When you reach the line in the data below that contains "(R37, R321). -/", please start repeating lines exactly, and stop after the line that contains "(R312; log 69) -/", repeating nothing else.
*** EXERCISE INPUT Section Begins ***
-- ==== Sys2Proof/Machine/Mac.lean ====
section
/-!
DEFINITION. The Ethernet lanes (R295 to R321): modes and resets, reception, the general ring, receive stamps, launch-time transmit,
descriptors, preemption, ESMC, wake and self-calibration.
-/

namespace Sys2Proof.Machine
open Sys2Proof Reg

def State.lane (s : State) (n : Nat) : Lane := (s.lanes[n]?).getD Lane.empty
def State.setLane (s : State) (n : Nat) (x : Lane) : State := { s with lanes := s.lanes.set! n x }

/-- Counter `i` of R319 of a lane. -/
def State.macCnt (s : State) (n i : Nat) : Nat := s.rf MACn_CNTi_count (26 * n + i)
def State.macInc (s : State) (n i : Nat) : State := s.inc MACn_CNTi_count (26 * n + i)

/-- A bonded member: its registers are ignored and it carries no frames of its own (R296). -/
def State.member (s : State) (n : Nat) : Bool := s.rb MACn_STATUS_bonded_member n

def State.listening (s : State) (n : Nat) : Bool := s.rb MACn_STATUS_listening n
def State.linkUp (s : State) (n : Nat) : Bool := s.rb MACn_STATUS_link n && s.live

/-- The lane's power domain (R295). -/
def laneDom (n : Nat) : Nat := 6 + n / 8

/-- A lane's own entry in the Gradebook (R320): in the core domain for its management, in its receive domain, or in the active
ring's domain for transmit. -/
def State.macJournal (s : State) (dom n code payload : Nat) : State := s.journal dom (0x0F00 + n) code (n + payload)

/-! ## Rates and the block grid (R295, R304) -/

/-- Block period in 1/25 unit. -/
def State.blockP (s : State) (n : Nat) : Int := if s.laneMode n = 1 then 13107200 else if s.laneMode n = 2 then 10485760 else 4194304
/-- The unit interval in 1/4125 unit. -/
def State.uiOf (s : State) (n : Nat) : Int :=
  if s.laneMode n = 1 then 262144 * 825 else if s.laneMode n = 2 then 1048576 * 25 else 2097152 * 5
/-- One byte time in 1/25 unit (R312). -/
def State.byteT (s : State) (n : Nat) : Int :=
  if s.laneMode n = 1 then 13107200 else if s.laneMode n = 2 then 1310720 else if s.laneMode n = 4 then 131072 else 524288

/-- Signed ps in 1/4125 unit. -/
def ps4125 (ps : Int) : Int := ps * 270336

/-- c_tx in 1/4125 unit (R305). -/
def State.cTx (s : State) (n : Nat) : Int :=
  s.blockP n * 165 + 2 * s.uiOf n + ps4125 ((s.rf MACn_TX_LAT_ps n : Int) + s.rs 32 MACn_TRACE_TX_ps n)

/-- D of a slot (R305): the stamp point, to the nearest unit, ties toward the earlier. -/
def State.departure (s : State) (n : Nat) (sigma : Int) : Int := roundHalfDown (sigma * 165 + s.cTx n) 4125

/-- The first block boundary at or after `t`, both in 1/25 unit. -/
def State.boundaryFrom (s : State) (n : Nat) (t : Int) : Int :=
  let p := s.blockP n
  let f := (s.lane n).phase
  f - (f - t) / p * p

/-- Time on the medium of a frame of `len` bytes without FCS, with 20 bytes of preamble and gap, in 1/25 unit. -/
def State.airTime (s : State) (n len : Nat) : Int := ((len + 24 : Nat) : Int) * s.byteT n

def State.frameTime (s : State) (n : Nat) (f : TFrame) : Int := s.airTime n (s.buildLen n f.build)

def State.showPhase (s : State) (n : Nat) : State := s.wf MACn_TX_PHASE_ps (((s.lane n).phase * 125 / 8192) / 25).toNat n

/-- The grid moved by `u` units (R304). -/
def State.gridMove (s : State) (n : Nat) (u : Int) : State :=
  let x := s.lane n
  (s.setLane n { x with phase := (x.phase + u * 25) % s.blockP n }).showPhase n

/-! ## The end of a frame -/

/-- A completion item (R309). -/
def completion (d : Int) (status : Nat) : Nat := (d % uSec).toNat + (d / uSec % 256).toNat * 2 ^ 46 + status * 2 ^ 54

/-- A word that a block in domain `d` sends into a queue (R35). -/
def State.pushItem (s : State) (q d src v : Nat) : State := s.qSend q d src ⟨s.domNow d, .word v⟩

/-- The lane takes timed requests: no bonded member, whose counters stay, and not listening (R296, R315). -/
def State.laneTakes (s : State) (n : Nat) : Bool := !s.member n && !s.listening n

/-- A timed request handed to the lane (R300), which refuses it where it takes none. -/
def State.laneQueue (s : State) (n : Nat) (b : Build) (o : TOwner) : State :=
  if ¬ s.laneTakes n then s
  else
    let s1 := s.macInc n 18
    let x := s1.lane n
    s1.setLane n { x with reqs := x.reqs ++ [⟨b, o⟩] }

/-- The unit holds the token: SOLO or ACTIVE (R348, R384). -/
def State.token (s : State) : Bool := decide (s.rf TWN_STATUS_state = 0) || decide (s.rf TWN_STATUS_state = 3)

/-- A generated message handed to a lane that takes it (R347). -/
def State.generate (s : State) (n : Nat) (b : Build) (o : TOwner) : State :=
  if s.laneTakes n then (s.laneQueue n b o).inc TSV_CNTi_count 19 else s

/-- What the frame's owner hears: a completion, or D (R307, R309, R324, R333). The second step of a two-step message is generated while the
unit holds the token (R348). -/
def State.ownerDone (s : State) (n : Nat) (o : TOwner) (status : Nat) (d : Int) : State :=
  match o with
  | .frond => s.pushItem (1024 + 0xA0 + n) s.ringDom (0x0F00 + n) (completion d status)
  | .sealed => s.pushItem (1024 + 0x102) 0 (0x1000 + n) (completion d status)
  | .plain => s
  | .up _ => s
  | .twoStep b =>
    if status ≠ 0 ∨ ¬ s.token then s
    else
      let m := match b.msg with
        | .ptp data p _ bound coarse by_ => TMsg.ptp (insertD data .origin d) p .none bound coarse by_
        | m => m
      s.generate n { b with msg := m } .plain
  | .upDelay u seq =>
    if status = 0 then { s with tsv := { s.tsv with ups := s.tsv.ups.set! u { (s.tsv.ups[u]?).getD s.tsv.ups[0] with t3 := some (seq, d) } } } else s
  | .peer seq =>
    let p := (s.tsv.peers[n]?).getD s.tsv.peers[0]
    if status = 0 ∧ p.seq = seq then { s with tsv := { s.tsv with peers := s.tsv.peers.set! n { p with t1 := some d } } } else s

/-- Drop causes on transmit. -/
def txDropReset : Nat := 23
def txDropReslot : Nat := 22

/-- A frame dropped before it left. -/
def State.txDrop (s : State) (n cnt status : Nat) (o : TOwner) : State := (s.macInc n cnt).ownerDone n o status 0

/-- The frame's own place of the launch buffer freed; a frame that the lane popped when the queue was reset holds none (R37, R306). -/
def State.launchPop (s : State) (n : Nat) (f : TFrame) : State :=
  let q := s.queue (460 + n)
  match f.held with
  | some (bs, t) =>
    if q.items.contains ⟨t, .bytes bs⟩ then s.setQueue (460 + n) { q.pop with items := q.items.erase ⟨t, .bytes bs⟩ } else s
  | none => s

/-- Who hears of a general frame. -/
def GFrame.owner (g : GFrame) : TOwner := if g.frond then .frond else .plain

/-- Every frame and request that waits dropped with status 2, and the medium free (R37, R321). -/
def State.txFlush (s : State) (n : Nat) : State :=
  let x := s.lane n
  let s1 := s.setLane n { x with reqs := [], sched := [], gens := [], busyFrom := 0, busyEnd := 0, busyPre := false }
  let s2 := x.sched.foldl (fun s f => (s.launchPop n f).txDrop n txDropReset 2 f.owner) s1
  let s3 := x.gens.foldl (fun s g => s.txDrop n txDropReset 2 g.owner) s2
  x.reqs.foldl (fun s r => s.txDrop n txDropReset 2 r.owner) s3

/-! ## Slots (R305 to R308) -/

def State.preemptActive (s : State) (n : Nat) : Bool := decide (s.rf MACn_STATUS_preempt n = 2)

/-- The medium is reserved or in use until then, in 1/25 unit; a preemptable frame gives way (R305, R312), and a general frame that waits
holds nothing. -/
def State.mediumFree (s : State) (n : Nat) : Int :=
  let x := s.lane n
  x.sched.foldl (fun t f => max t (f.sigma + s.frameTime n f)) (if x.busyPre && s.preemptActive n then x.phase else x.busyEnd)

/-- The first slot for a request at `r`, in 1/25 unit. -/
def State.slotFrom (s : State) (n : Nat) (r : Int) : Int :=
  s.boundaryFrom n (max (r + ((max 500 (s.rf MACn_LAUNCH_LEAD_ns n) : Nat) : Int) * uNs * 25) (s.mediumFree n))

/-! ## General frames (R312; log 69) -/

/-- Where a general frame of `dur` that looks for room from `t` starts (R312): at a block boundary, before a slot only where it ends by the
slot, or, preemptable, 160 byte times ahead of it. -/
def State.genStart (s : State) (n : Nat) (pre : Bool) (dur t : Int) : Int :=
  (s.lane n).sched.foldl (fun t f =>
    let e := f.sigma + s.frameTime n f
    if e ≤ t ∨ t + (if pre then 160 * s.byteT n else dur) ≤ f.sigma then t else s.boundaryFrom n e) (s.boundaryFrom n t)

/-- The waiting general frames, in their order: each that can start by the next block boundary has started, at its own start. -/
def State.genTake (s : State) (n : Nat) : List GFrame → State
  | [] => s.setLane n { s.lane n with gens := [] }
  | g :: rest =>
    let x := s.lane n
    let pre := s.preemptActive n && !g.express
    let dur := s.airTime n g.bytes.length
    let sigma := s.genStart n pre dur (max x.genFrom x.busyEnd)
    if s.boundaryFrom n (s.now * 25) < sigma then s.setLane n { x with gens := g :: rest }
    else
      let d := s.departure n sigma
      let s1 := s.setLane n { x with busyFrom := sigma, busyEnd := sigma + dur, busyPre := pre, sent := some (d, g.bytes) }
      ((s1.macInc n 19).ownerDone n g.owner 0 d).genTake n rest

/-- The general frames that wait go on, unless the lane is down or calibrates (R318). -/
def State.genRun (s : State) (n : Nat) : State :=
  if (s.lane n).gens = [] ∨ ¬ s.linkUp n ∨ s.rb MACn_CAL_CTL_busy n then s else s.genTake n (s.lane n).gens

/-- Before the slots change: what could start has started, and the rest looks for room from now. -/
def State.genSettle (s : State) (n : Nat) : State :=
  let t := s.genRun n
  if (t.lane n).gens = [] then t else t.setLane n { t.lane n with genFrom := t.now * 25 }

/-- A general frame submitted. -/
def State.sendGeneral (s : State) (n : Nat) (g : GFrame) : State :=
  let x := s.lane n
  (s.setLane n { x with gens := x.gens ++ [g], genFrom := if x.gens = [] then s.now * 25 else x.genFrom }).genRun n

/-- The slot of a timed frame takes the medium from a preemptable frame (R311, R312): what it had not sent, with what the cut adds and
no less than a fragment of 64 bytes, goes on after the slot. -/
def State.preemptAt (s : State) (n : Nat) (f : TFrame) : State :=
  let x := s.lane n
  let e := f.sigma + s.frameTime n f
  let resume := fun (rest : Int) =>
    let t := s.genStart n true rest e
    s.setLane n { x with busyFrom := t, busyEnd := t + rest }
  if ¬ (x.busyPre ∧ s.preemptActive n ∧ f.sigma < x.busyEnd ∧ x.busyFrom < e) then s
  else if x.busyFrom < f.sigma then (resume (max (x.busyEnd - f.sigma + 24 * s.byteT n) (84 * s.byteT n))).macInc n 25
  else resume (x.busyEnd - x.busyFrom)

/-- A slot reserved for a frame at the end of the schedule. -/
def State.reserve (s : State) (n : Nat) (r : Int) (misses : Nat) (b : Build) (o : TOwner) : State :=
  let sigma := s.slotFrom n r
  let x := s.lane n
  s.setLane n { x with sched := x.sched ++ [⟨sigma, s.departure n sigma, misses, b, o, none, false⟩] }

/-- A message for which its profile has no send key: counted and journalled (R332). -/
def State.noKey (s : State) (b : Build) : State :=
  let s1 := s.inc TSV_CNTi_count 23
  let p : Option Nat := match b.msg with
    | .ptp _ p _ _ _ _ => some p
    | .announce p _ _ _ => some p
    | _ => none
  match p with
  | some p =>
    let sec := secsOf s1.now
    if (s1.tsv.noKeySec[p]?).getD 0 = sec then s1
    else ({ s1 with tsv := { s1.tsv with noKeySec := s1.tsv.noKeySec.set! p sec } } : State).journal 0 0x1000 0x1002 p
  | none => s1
*** EXERCISE INPUT Section Ends ***
ANSWER TO THIS TASK:
/-- Every frame and request that waits dropped with status 2, and the medium free (R37, R321). -/
def State.txFlush (s : State) (n : Nat) : State :=
  let x := s.lane n
  let s1 := s.setLane n { x with reqs := [], sched := [], gens := [], busyFrom := 0, busyEnd := 0, busyPre := false }
  let s2 := x.sched.foldl (fun s f => (s.launchPop n f).txDrop n txDropReset 2 f.owner) s1
  let s3 := x.gens.foldl (fun s g => s.txDrop n txDropReset 2 g.owner) s2
  x.reqs.foldl (fun s r => s.txDrop n txDropReset 2 r.owner) s3

/-! ## Slots (R305 to R308) -/

def State.preemptActive (s : State) (n : Nat) : Bool := decide (s.rf MACn_STATUS_preempt n = 2)

/-- The medium is reserved or in use until then, in 1/25 unit; a preemptable frame gives way (R305, R312), and a general frame that waits
holds nothing. -/
def State.mediumFree (s : State) (n : Nat) : Int :=
  let x := s.lane n
  x.sched.foldl (fun t f => max t (f.sigma + s.frameTime n f)) (if x.busyPre && s.preemptActive n then x.phase else x.busyEnd)

/-- The first slot for a request at `r`, in 1/25 unit. -/
def State.slotFrom (s : State) (n : Nat) (r : Int) : Int :=
  s.boundaryFrom n (max (r + ((max 500 (s.rf MACn_LAUNCH_LEAD_ns n) : Nat) : Int) * uNs * 25) (s.mediumFree n))

/-! ## General frames (R312; log 69) -/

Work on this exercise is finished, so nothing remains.